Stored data
/-- A byte at an offset of SECBASE as the host reads it: boot status, the busy value, the reason for being out of service, the nonce, the
report, the certificate chain (R398, R400, R404). -/
def secByte (h : HostBlock) (off : Nat) : Byte :=
  if off < 0x08 then (leBytes 8 h.bootStat.toNat).getD off 0
  else if off < 0x10 then (leBytes 8 (b2n h.attReq.isSome)).getD (off - 0x08) 0
  else if off < 0x18 then (leBytes 8 (h.service.getD 0)).getD (off - 0x10) 0
  else if 0x100 ≤ off ∧ off < 0x130 then h.nonce.getD (off - 0x100) 0
  else if 0x200 ≤ off ∧ off < 0x360 then h.report.getD (off - 0x200) 0
  else if 0x400 ≤ off then Config.identityCert.getD (off - 0x400) 0
  else 0

/-! ### Fatal errors and the dump (R408, R409) -/

/-- Bytes written as a run of table entries, from an offset of the dump. -/
def dumpRun (m : Memory) (off : Nat) (l : List Byte) : Memory := memBlit m (dumpBase + off) l

/-- A sparse run of `n` bytes from an offset of the dump. -/
def dumpSparse (m : Memory) (off n : Nat) (t : Memory) : Memory :=
  tsplice m (dumpBase + off) n (tcanon 0 0 (t.map fun x => (dumpBase + off + x.1, x.2)))

/-- The header of the dump. -/
def dumpHeader (st : State) (cause : BitVec 32) (valid : Bool) (blocks : Nat) : List Byte :=
  fillTo 4096 (leBytes 2 1 ++ leBytes 2 (b2n valid) ++ leBytes 4 cause.toNat ++ ((List.range 4).flatMap fun d => leBytes 8 (dieOf st d).dtick)
    ++ ((List.range 4).flatMap fun k => leBytes 8 (tget 0 st.host.feat k).toNat) ++ leBytes 4 st.host.fwSvn.toNat ++ leBytes 4 blocks)

/-- SLOTST of a slot (R293). -/
def slotStat (st : State) (q : Nat) : Nat :=
  let s := slotOf st q
  slotNum s.state + s.prio.toNat * 16 + effPrio st s * 256 + s.age.toNat * 65536

/-- CMDSTAT (R293). -/
def cmdStat (st : State) : Nat := st.pm.cmdcode.toNat * 256 + st.pm.errs.toNat * 2 ^ 32

/-- FABSTAT of a die (R366). -/
def fabStat (st : State) (d : Nat) : Nat :=
  let x := dieOf st d
  x.up.toNat + x.blost.toNat * 256 + ((List.range 4).foldl (fun a j => a + b2n (estOf x j).stale * 2 ^ (20 + j)) 0)
    + x.retry.toNat * 2 ^ 48

/-- The Postmaster's part: SLOTST, CMDSTAT, and the suspension-record images of the slots that hold cores (log 23). -/
def dumpPm (st : State) : List Byte :=
  ((List.range numSlots).flatMap fun q => leBytes 8 (slotStat st q)) ++ leBytes 8 (cmdStat st) ++ List.replicate 2040 0
    ++ (st.pm.slots.filter fun x => holding x.2).flatMap fun x => match x.2.graph with
      | some g => suspBytes st g false
      | none => []

/-- A pending walk. -/
def walkBytes (w : Walk) : List Byte :=
  leBytes 8 w.root ++ leBytes 8 w.va ++ leBytes 2 w.asid.toNat ++ leBytes 1 (b2n (!w.writers.isEmpty)) ++ leBytes 5 0

/-- The die couriers' queues of a core: HEAD, TAIL, PROG and FAULT of queues 4 to 7. -/
def dieQueueBytes (k : Core) : List Byte :=
  [4, 5, 6, 7].flatMap fun q =>
    let x := queueOf k q
    leBytes 4 x.head.toNat ++ leBytes 4 x.tail.toNat ++ leBytes 4 x.prog ++ leBytes 4 (b2n x.faulted)

/-- A die's part, in the order in which R409 lists its content (log 23). -/
def dumpDie (st : State) (d : Nat) : List Byte :=
  let x := dieOf st d
  leBytes 8 (fabStat st d) ++ fillTo (24 * 1024) (x.walks.flatMap walkBytes)
    ++ ((List.range 192).flatMap fun i => dieQueueBytes (coreOf st (192 * d + i)))
    ++ leBytes 8 x.fq.length ++ (x.fq.flatMap cardBytes)
    ++ (List.range 512).flatMap fun i =>
      let p := tget phEmpty x.pigeon i
      leBytes 8 (b2n p.valid) ++ leBytes 8 p.tag.toNat ++ leBytes 64 p.data.toNat

/-- The logical core that a physical core of a die holds: of a pair the resident one. -/
def coreAt (st : State) (d p : Nat) : Option Nat :=
  ((List.range 192).find? fun i =>
    let e := remapOf st (192 * d + i)
    e.getLsbD 15 && e.extractLsb' 0 8 == BitVec.ofNat 8 p && (coreOf st (192 * d + i)).resident).map (192 * d + ·)

/-- The raw elements of a stream store as bytes. -/
def elemBytes (s : Store) : Memory :=
  s.elems.flatMap fun x => ((leBytes 6 x.2.toNat).zipIdx.filter (·.1 != 0)).map fun y => (6 * x.1 + y.2, y.1)

/-- A code store as bytes. -/
def codeBytes (t : Tab Bundle) : Memory :=
  t.flatMap fun x => ((leBytes 24 x.2.toNat).zipIdx.filter (·.1 != 0)).map fun y => (24 * x.1 + y.2, y.1)

/-- The block of one physical core: header, regions 1 to 12 with every register written, stream store, code, scratchpad after
the merge of R129. -/
def dumpCore (st : State) (p c : Nat) : State :=
  let st := vjoinMerge st c
  let st := modCore st c fun k => { k with csr := { k.csr with xpc := k.pc.setWidth 64 } }
  let k := coreOf st c
  let off := 0x1000000 + 0x800000 * p
  let body := frameBody st c 3 liveAll (bankFor st c)
  let h := headerBytes k { kind := 3, valid := true, ended := k.run == .ended, size := 64 + body.length, crc := crc32c body }
  let pad := (tslice st.mem (windowBase c) scratchBytes).map fun x => (x.1 - windowBase c, x.2)
  let m := dumpRun st.mem off h
  let m := dumpRun m (off + 0x1000) body
  let m := dumpSparse m (off + 0x100000) 1179648 (elemBytes k.ss)
  let m := dumpSparse m (off + 0x220000) 262144 (codeBytes k.code)
  { st with mem := dumpSparse m (off + 0x280000) scratchBytes pad }

/-- The physical cores with their logical cores. -/
def dumpCores (st : State) : List (Nat × Nat) :=
  (List.range 800).filterMap fun p => (coreAt st (p / 200) (p % 200)).map fun c => (p, c)

/-- The dump is written under memory slot 0, every line of its region (R408; log 12). -/
def keyDump (st : State) : State :=
  match keyMat st 0 with
  | none => st
  | some m => modHost st fun h => { h with lineKey := tsplice h.lineKey (dumpBase / 64) (2 ^ 27) [], dumpKey := some m }

/-- The dump: everything, then the header with VALID (R408, R409). -/
def writeDump (st : State) (cause : BitVec 32) : State :=
  let cs := dumpCores st
  let m := dumpRun st.mem 0 (dumpHeader st cause false cs.length)
  let m := dumpRun m 0x1000 (dumpPm st)
  let m := (List.range numDies).foldl (fun m d => dumpRun m (0x100000 + 0x100000 * d) (fillTo 0x100000 (dumpDie st d))) m
  let st := cs.foldl (fun st x => dumpCore st x.1 x.2) { st with mem := m }
  let st := keyDump { st with mem := dumpRun st.mem 0 (dumpHeader st cause true cs.length) }
  modHost st fun h => { h with dumped := true }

(What to produce)
A word-for-word copy of the data above is the goal, so set it all down again.

(Written response)
/-- A byte at an offset of SECBASE as the host reads it: boot status, the busy value, the reason for being out of service, the nonce, the
report, the certificate chain (R398, R400, R404). -/
def secByte (h : HostBlock) (off : Nat) : Byte :=
  if off < 0x08 then (leBytes 8 h.bootStat.toNat).getD off 0
  else if off < 0x10 then (leBytes 8 (b2n h.attReq.isSome)).getD (off - 0x08) 0
  else if off < 0x18 then (leBytes 8 (h.service.getD 0)).getD (off - 0x10) 0
  else if 0x100 ≤ off ∧ off < 0x130 then h.nonce.getD (off - 0x100) 0
  else if 0x200 ≤ off ∧ off < 0x360 then h.report.getD (off - 0x200) 0
  else if 0x400 ≤ off then Config.identityCert.getD (off - 0x400) 0
  else 0

/-! ### Fatal errors and the dump (R408, R409) -/

/-- Bytes written as a run of table entries, from an offset of the dump. -/
def dumpRun (m : Memory) (off : Nat) (l : List Byte) : Memory := memBlit m (dumpBase + off) l

/-- A sparse run of `n` bytes from an offset of the dump. -/
def dumpSparse (m : Memory) (off n : Nat) (t : Memory) : Memory :=
  tsplice m (dumpBase + off) n (tcanon 0 0 (t.map fun x => (dumpBase + off + x.1, x.2)))

/-- The header of the dump. -/
def dumpHeader (st : State) (cause : BitVec 32) (valid : Bool) (blocks : Nat) : List Byte :=
  fillTo 4096 (leBytes 2 1 ++ leBytes 2 (b2n valid) ++ leBytes 4 cause.toNat ++ ((List.range 4).flatMap fun d => leBytes 8 (dieOf st d).dtick)
    ++ ((List.range 4).flatMap fun k => leBytes 8 (tget 0 st.host.feat k).toNat) ++ leBytes 4 st.host.fwSvn.toNat ++ leBytes 4 blocks)

/-- SLOTST of a slot (R293). -/
def slotStat (st : State) (q : Nat) : Nat :=
  let s := slotOf st q
  slotNum s.state + s.prio.toNat * 16 + effPrio st s * 256 + s.age.toNat * 65536

/-- CMDSTAT (R293). -/
def cmdStat (st : State) : Nat := st.pm.cmdcode.toNat * 256 + st.pm.errs.toNat * 2 ^ 32

/-- FABSTAT of a die (R366). -/
def fabStat (st : State) (d : Nat) : Nat :=
  let x := dieOf st d
  x.up.toNat + x.blost.toNat * 256 + ((List.range 4).foldl (fun a j => a + b2n (estOf x j).stale * 2 ^ (20 + j)) 0)
    + x.retry.toNat * 2 ^ 48

/-- The Postmaster's part: SLOTST, CMDSTAT, and the suspension-record images of the slots that hold cores (log 23). -/
def dumpPm (st : State) : List Byte :=
  ((List.range numSlots).flatMap fun q => leBytes 8 (slotStat st q)) ++ leBytes 8 (cmdStat st) ++ List.replicate 2040 0
    ++ (st.pm.slots.filter fun x => holding x.2).flatMap fun x => match x.2.graph with
      | some g => suspBytes st g false
      | none => []

/-- A pending walk. -/
def walkBytes (w : Walk) : List Byte :=
  leBytes 8 w.root ++ leBytes 8 w.va ++ leBytes 2 w.asid.toNat ++ leBytes 1 (b2n (!w.writers.isEmpty)) ++ leBytes 5 0

/-- The die couriers' queues of a core: HEAD, TAIL, PROG and FAULT of queues 4 to 7. -/
def dieQueueBytes (k : Core) : List Byte :=
  [4, 5, 6, 7].flatMap fun q =>
    let x := queueOf k q
    leBytes 4 x.head.toNat ++ leBytes 4 x.tail.toNat ++ leBytes 4 x.prog ++ leBytes 4 (b2n x.faulted)

/-- A die's part, in the order in which R409 lists its content (log 23). -/
def dumpDie (st : State) (d : Nat) : List Byte :=
  let x := dieOf st d
  leBytes 8 (fabStat st d) ++ fillTo (24 * 1024) (x.walks.flatMap walkBytes)
    ++ ((List.range 192).flatMap fun i => dieQueueBytes (coreOf st (192 * d + i)))
    ++ leBytes 8 x.fq.length ++ (x.fq.flatMap cardBytes)
    ++ (List.range 512).flatMap fun i =>
      let p := tget phEmpty x.pigeon i
      leBytes 8 (b2n p.valid) ++ leBytes 8 p.tag.toNat ++ leBytes 64 p.data.toNat

/-- The logical core that a physical core of a die holds: of a pair the resident one. -/
def coreAt (st : State) (d p : Nat) : Option Nat :=
  ((List.range 192).find? fun i =>
    let e := remapOf st (192 * d + i)
    e.getLsbD 15 && e.extractLsb' 0 8 == BitVec.ofNat 8 p && (coreOf st (192 * d + i)).resident).map (192 * d + ·)

/-- The raw elements of a stream store as bytes. -/
def elemBytes (s : Store) : Memory :=
  s.elems.flatMap fun x => ((leBytes 6 x.2.toNat).zipIdx.filter (·.1 != 0)).map fun y => (6 * x.1 + y.2, y.1)

/-- A code store as bytes. -/
def codeBytes (t : Tab Bundle) : Memory :=
  t.flatMap fun x => ((leBytes 24 x.2.toNat).zipIdx.filter (·.1 != 0)).map fun y => (24 * x.1 + y.2, y.1)

/-- The block of one physical core: header, regions 1 to 12 with every register written, stream store, code, scratchpad after
the merge of R129. -/
def dumpCore (st : State) (p c : Nat) : State :=
  let st := vjoinMerge st c
  let st := modCore st c fun k => { k with csr := { k.csr with xpc := k.pc.setWidth 64 } }
  let k := coreOf st c
  let off := 0x1000000 + 0x800000 * p
  let body := frameBody st c 3 liveAll (bankFor st c)
  let h := headerBytes k { kind := 3, valid := true, ended := k.run == .ended, size := 64 + body.length, crc := crc32c body }
  let pad := (tslice st.mem (windowBase c) scratchBytes).map fun x => (x.1 - windowBase c, x.2)
  let m := dumpRun st.mem off h
  let m := dumpRun m (off + 0x1000) body
  let m := dumpSparse m (off + 0x100000) 1179648 (elemBytes k.ss)
  let m := dumpSparse m (off + 0x220000) 262144 (codeBytes k.code)
  { st with mem := dumpSparse m (off + 0x280000) scratchBytes pad }

/-- The physical cores with their logical cores. -/
def dumpCores (st : State) : List (Nat × Nat) :=
  (List.range 800).filterMap fun p => (coreAt st (p / 200) (p % 200)).map fun c => (p, c)

/-- The dump is written under memory slot 0, every line of its region (R408; log 12). -/
def keyDump (st : State) : State :=
  match keyMat st 0 with
  | none => st
  | some m => modHost st fun h => { h with lineKey := tsplice h.lineKey (dumpBase / 64) (2 ^ 27) [], dumpKey := some m }

/-- The dump: everything, then the header with VALID (R408, R409). -/
def writeDump (st : State) (cause : BitVec 32) : State :=
  let cs := dumpCores st
  let m := dumpRun st.mem 0 (dumpHeader st cause false cs.length)
  let m := dumpRun m 0x1000 (dumpPm st)
  let m := (List.range numDies).foldl (fun m d => dumpRun m (0x100000 + 0x100000 * d) (fillTo 0x100000 (dumpDie st d))) m
  let st := cs.foldl (fun st x => dumpCore st x.1 x.2) { st with mem := m }
  let st := keyDump { st with mem := dumpRun st.mem 0 (dumpHeader st cause true cs.length) }
  modHost st fun h => { h with dumped := true }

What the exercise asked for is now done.